===== DATA TO USE

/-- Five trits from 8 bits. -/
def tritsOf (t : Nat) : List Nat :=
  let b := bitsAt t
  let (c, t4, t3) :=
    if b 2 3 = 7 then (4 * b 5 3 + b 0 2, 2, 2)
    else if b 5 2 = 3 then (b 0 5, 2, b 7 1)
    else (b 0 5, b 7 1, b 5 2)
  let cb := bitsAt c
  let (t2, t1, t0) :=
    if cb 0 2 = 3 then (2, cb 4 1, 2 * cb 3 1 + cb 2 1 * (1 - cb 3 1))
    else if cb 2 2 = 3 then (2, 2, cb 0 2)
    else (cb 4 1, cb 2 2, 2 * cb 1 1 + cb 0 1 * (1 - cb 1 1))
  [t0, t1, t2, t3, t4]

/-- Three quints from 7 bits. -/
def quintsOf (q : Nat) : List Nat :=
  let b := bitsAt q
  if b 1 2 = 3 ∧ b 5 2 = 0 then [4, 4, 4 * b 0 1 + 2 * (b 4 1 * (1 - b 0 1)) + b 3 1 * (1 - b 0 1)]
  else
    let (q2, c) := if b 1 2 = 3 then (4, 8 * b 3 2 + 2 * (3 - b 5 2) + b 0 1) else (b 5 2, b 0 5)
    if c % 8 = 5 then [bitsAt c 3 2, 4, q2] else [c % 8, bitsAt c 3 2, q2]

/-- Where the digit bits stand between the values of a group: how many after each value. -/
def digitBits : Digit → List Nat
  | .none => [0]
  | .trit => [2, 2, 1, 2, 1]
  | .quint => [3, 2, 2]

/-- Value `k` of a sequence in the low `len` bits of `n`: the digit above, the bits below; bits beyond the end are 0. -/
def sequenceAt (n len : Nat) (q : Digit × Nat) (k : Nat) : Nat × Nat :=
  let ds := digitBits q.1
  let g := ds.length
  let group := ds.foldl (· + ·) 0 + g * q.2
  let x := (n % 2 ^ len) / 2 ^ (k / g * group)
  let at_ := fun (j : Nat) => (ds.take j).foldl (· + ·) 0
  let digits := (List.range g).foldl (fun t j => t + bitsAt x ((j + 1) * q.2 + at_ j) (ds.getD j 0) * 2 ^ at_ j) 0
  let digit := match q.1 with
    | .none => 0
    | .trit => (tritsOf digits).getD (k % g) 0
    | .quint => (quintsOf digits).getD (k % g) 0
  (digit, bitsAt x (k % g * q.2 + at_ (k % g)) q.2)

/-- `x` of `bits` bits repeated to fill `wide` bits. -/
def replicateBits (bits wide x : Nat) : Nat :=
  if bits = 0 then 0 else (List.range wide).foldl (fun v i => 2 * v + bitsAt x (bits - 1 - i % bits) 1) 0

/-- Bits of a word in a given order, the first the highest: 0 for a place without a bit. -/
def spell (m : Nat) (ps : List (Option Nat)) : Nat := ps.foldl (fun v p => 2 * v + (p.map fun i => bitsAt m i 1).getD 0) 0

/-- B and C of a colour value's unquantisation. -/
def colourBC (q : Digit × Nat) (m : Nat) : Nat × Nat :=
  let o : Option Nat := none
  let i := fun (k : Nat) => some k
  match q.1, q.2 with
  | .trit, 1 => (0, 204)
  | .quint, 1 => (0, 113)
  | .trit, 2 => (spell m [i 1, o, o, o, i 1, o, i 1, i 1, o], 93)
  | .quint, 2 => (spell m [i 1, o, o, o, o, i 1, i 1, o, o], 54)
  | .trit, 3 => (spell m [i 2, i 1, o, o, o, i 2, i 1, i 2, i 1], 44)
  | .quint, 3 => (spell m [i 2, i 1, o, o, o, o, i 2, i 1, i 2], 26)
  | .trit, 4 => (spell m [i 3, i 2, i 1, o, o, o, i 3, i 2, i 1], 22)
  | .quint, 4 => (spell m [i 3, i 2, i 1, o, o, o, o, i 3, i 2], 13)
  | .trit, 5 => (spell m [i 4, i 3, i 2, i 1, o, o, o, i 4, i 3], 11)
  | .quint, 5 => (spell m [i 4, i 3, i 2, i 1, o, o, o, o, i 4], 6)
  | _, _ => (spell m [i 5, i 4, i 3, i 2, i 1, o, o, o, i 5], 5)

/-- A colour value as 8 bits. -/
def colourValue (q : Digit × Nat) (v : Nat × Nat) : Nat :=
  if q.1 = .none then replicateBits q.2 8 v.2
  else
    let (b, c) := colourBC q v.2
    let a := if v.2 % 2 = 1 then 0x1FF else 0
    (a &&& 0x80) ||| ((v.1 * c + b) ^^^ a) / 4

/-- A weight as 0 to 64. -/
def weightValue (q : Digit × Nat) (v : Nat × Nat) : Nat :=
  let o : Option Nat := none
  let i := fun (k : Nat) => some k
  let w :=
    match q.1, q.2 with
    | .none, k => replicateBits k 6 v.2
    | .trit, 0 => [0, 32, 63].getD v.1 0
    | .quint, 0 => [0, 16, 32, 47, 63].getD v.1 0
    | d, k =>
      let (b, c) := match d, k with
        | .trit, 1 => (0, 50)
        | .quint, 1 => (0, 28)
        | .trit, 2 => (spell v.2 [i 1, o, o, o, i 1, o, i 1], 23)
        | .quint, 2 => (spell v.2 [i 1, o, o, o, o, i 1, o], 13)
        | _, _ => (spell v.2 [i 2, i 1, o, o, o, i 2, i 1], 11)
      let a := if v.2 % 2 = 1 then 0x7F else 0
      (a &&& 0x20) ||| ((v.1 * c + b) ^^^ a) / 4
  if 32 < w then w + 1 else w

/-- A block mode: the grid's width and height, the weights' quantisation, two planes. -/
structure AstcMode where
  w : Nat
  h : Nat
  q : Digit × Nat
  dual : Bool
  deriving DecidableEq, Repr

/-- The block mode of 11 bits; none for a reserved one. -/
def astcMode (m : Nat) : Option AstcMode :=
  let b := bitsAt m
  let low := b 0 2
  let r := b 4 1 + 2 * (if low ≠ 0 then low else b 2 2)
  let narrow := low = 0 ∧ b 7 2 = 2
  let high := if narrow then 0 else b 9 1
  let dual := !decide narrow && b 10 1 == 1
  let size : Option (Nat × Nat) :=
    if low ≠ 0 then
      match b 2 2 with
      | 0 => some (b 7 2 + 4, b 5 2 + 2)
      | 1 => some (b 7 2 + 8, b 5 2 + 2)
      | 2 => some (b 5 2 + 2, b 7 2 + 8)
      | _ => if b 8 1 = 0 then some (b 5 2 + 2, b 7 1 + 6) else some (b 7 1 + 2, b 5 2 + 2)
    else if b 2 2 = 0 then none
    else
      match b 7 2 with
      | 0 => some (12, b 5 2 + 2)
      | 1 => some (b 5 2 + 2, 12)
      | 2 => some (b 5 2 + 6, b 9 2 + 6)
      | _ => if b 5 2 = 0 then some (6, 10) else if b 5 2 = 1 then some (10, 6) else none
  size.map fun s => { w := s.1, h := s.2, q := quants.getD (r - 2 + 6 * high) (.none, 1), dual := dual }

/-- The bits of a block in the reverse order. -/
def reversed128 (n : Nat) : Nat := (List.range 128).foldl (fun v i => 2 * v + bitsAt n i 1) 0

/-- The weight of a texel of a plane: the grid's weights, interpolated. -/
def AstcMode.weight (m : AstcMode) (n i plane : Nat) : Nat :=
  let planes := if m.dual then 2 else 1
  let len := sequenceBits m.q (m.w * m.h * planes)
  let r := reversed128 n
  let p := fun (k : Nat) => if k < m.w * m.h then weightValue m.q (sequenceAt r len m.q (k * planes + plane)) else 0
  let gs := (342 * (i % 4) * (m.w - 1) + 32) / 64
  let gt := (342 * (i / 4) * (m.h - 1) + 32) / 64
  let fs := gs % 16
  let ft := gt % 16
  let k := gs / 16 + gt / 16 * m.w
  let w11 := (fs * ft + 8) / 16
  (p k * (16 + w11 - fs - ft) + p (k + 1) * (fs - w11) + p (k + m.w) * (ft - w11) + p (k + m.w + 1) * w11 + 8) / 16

==========

■ TASK DIRECTIONS: Reproduce the lines above, beginning at the line with "4, i 3], 11)" and stopping after the line with "def colourValue (q", exactly as they are.

■ WRITTEN ANSWER:
  | .trit, 5 => (spell m [i 4, i 3, i 2, i 1, o, o, o, i 4, i 3], 11)
  | .quint, 5 => (spell m [i 4, i 3, i 2, i 1, o, o, o, o, i 4], 6)
  | _, _ => (spell m [i 5, i 4, i 3, i 2, i 1, o, o, o, i 5], 5)

/-- A colour value as 8 bits. -/
def colourValue (q : Digit × Nat) (v : Nat × Nat) : Nat :=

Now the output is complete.